What to do: Please give, word for word, the line containing "((∀ x, token" and every line that comes after it in the data below.

(Collected data entries)
-- ==== Sys2Proof/Machine/Core.lean ====
section
/-! DEFINITION. The host's interface. -/

/-- The block as the host runs it. -/
def Sys2Proof.core : Host.Core :=
  { State := Sys2Proof.Machine.State, Fault := Sys2Proof.Machine.Fault, Refusal := Sys2Proof.Machine.Refusal,
    step := Sys2Proof.Machine.step, reset := Sys2Proof.Machine.State.reset }
end

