/-- R348, R352, R353, R357 to R363, R368, R383: a request with a reserved op is answered DENIED; outside RUN a request is answered NOT_READY; one without
a valid job, source, shape, window or permission DENIED, which FAB_OP_STAT counts; one for a fenced core's vault PATH_FENCED; one for a frozen memory
waits. An allowed LOAD is answered with its bytes, POISON where a word or line is poisoned; an allowed STORE writes them, poisoned where it is; an
MSTORE writes at a member tower what its address names there, and a fibre endpoint copies it for each member package under a tag of its own. -/
def Obligations.LoadsAndStores : Prop :=
  (∀ (t : At) (r : Nat) (p : Packet) (s s1 : State), r < 21 → Awake t s → s1 = s.at t → p.cls = 8 → reservedOp p.op = true → (ringTower r).isSome ∨ (ringMem r).isSome →
    ∃ u, exec (.load t r p) s = .next u ∧ SameBytes s u ∧ Answers s1 u r p (s1.answerOf r p .denied 0 [] false)) ∧
  (∀ (t : At) (r : Nat) (p : Packet) (s s1 : State), r < 21 → Awake t s → s1 = s.at t → p.cls = 8 → p.op = 1 → (ringTower r).isSome ∨ (ringMem r).isSome →
    ∃ u, exec (.load t r p) s = .next u ∧
      (∀ st co, s1.checkLoad p true = .ends st co → SameBytes s u ∧ Answers s1 u r p (s1.answerOf r p st 0 [] false) ∧
        (s.dev ≠ .run → st = .notReady) ∧
        (st = .denied → u.fld Reg.fabOpStat F.fabOpStatDenied = min (2 ^ 16 - 1) (s.fld Reg.fabOpStat F.fabOpStatDenied + 1) ∧
          ∀ c, co = some c → u.flag (Reg.coreFault c) F.coreFaultAccessDenied = true)) ∧
      (s1.checkLoad p true = .info → SameBytes s u ∧ (s1.latticeReply r p = false → Answers s1 u r p (s1.answerOf r p .ok 0 s1.infoLine false)) ∧
        ∃ v : State, v.txq = s.txq ∧ v.frames = s.frames ∧ u = v.answer r p .ok 0 s1.infoLine false) ∧
      (∀ a, s1.checkLoad p true = .at_ a →
        (∀ k e, s1.copyAt a = some (k, e) → s1.flag (Reg.hbmCopy0 k e) F.hbmCopy0Valid = false → SameBytes s u ∧ u.txq = s.txq ∧ u.out = s.out ∧
          u.flag (Reg.hbmCopy0 k e) F.hbmCopy0Fetching = true ∧
          (u.fetchOf k e).waiting = (if s.flag (Reg.hbmCopy0 k e) F.hbmCopy0Fetching then (s.fetchOf k e).waiting else []) ++ [p]) ∧
        ((∀ k e, s1.copyAt a = some (k, e) → s1.flag (Reg.hbmCopy0 k e) F.hbmCopy0Valid = true) →
          (s1.shut a = true → SameBytes s u ∧ Answers s1 u r p (s1.answerOf r p .pathFenced 0 [] false)) ∧
          (∀ x, s1.shut a = false → s1.frozenFor a (loadBytes p) = some x → SameBytes s u ∧ u.txq = s.txq ∧ u.out = s.out ∧
            (∀ c, x = .vault c → (u.core c).waiting = (s.core c).waiting ++ [.packet r p]) ∧
            ∀ k c, x = .channel k c → (u.arb x).waiting = (s.arb x).waiting ++ [(r, p)]) ∧
          (∀ k o bad, placeOf a = .hbm k o → s1.frozenFor a (loadBytes p) = none → a % 64 = 0 →
            bad = (List.range (loadBytes p / 64)).any (fun i => decide (s.mark (a + 64 * i) = .ue ∨ s.mark (a + 64 * i) = .poison ∨ s.mark (a + 64 * i) = .cePoison)) →
            SameBytes s u ∧ (s1.latticeReply r p = false →
              Answers s1 u r p (s1.answerOf r p (if bad then .poison else .ok) ((loadBytes p / 64 - 1) * 2 ^ 53) (s.bytes a (loadBytes p)) bad)) ∧
              ∃ v : State, v.txq = s.txq ∧ v.frames = s.frames ∧ u = v.answer r p (if bad then .poison else .ok) ((loadBytes p / 64 - 1) * 2 ^ 53) (s.bytes a (loadBytes p)) bad) ∧
          (∀ c o bad, placeOf a = .vault c o → s1.shut a = false → s1.frozenFor a (loadBytes p) = none → a % 64 = 0 →
            (s.core c).landing = [] → (s.core c).array = none → (∀ w ∈ (s.core c).wbq, s.mark w = .ce ∨ s.mark w = .good) →
            bad = (List.range (loadBytes p / 8)).any (fun i => decide (s.mark (a + 8 * i) = .ue ∨ s.mark (a + 8 * i) = .poison ∨ s.mark (a + 8 * i) = .cePoison)) →
            SameBytes s u ∧ (s1.latticeReply r p = false →
              Answers s1 u r p (s1.answerOf r p (if bad then .poison else .ok) ((loadBytes p / 64 - 1) * 2 ^ 53) (s.bytes a (loadBytes p)) bad)) ∧
              ∃ v : State, v.txq = s.txq ∧ v.frames = s.frames ∧ u = v.answer r p (if bad then .poison else .ok) ((loadBytes p / 64 - 1) * 2 ^ 53) (s.bytes a (loadBytes p)) bad)))) ∧
  (∀ (t : At) (r : Nat) (p : Packet) (s s1 : State), r < 21 → Awake t s → s1 = s.at t → p.cls = 8 → p.op = 2 → (ringTower r).isSome ∨ (ringMem r).isSome →
    ∃ u, exec (.store t r p) s = .next u ∧
      (∀ st co, s1.check p p.data.length .wr (linesOk (localAddr p.addr) p.data.length) false = .ends st co →
        SameBytes s u ∧ Answers s1 u r p (s1.answerOf r p st 0 [] false)) ∧
      (∀ a, s1.check p p.data.length .wr (linesOk (localAddr p.addr) p.data.length) false = .at_ a →
        (s1.shut a = true → SameBytes s u ∧ Answers s1 u r p (s1.answerOf r p .pathFenced 0 [] false)) ∧
        (∀ x, s1.shut a = false → s1.frozenFor a p.data.length = some x → SameBytes s u ∧ u.txq = s.txq ∧ u.out = s.out ∧
          (∀ c, x = .vault c → (u.core c).waiting = (s.core c).waiting ++ [.packet r p]) ∧
          ∀ k c, x = .channel k c → (u.arb x).waiting = (s.arb x).waiting ++ [(r, p)]) ∧
        (∀ k o, placeOf a = .hbm k o → s1.frozenFor a p.data.length = none →
          Answers s1 u r p (s1.answerOf r p .ok 0 [] false) ∧
          (∀ b, u.byte b = if a ≤ b ∧ b < a + p.data.length then p.data.getD (b - a) 0 else s.byte b) ∧
          (∀ b, (∀ i, i < (a + p.data.length + 63) / 64 - a / 64 → b ≠ a / 64 * 64 + 64 * i) → u.mark b = s.mark b) ∧
          (a % 64 = 0 → ∀ i, i < p.data.length / 64 → u.mark (a + 64 * i) = if p.poison then .poison else .good)) ∧
        (∀ c o, placeOf a = .vault c o → s1.shut a = false → s1.frozenFor a p.data.length = none → (s.core c).landing = [] → (s.core c).array = none →
          Answers s1 u r p (s1.answerOf r p .ok 0 [] false) ∧
          (∀ b, u.byte b = if a ≤ b ∧ b < a + p.data.length then p.data.getD (b - a) 0 else s.byte b) ∧
          (a % 8 = 0 → ∀ i, i < p.data.length / 8 → u.mark (a + 8 * i) = if p.poison then .poison else .good)))) ∧
  (∀ (t : At) (r : Nat) (p : Packet) (s s1 : State), r < 21 → Awake t s → s1 = s.at t → p.cls = 8 → p.op = 3 →
    ∃ u, exec (.mstore t r p) s = .next u ∧
      (∀ q : Packet, (ringTower r).isSome ∨ (ringMem r).isSome → q = { p with addr := castAddr r p.addr } →
        (∀ st co, s1.check q p.data.length .wr (linesOk (localAddr q.addr) p.data.length) false = .ends st co →
          SameBytes s u ∧ Answers s1 u r q (s1.answerOf r q st 0 [] false)) ∧
        ∀ a, s1.check q p.data.length .wr (linesOk (localAddr q.addr) p.data.length) false = .at_ a →
          (s1.shut a = true → SameBytes s u ∧ Answers s1 u r q (s1.answerOf r q .pathFenced 0 [] false)) ∧
          (s1.shut a = false → s1.frozenFor a p.data.length = none → ((∃ k o, placeOf a = .hbm k o) ∨
              ∃ c o, placeOf a = .vault c o ∧ (s.core c).landing = [] ∧ (s.core c).array = none) →
            Answers s1 u r q (s1.answerOf r q .ok 0 [] false) ∧
            ∀ b, u.byte b = if a ≤ b ∧ b < a + p.data.length then p.data.getD (b - a) 0 else s.byte b)) ∧
      (∀ n, ringFibre r = some n → SameBytes s u ∧ (s.op (originEp p) p.tag = none → u = s1) ∧
        ∀ o m, s.op (originEp p) p.tag = some o → o.members.filter (fun m => decide (m < 64 ∧ m ≠ s.pkg)) = [m] →
          (∀ x, token (bits (s.routeEntry r m) 53 36) 0 = some x → x / 8 ≠ n → u = s1) ∧
          (∀ x tag, token (bits (s.routeEntry r m) 53 36) 0 = some x → x / 8 = n → s.fibreUp x = true → s.freeTag r = some tag →
            ∃ c, u.op r tag = some c ∧ c.host = some (originEp p, p.tag, m) ∧ c.pkt.addr = m * 2 ^ 45 + localAddr p.addr ∧ c.pkt.tag = tag ∧ c.pkt.data = p.data) ∧
          (∀ x, token (bits (s.routeEntry r m) 53 36) 0 = some x → x / 8 = n → s.fibreUp x = true → s.freeTag r = none →
            u.queue (castQueue n) 0 = s.queue (castQueue n) 0 ++ [castPacket p m]) ∧
          ((∀ x, token (bits (s.routeEntry r m) 53 36) 0 = some x → x / 8 = n ∧ s.fibreUp x = false) →
            u.fld Reg.fabRtStat F.fabRtStatFencedDrops = min F.fabRtStatFencedDrops.max (s.fld Reg.fabRtStat F.fabRtStatFencedDrops + 1) ∧ u.ops = s.ops)))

Output for this exercise:
          ((∀ x, token (bits (s.routeEntry r m) 53 36) 0 = some x → x / 8 = n ∧ s.fibreUp x = false) →
            u.fld Reg.fabRtStat F.fabRtStatFencedDrops = min F.fabRtStatFencedDrops.max (s.fld Reg.fabRtStat F.fabRtStatFencedDrops + 1) ∧ u.ops = s.ops)))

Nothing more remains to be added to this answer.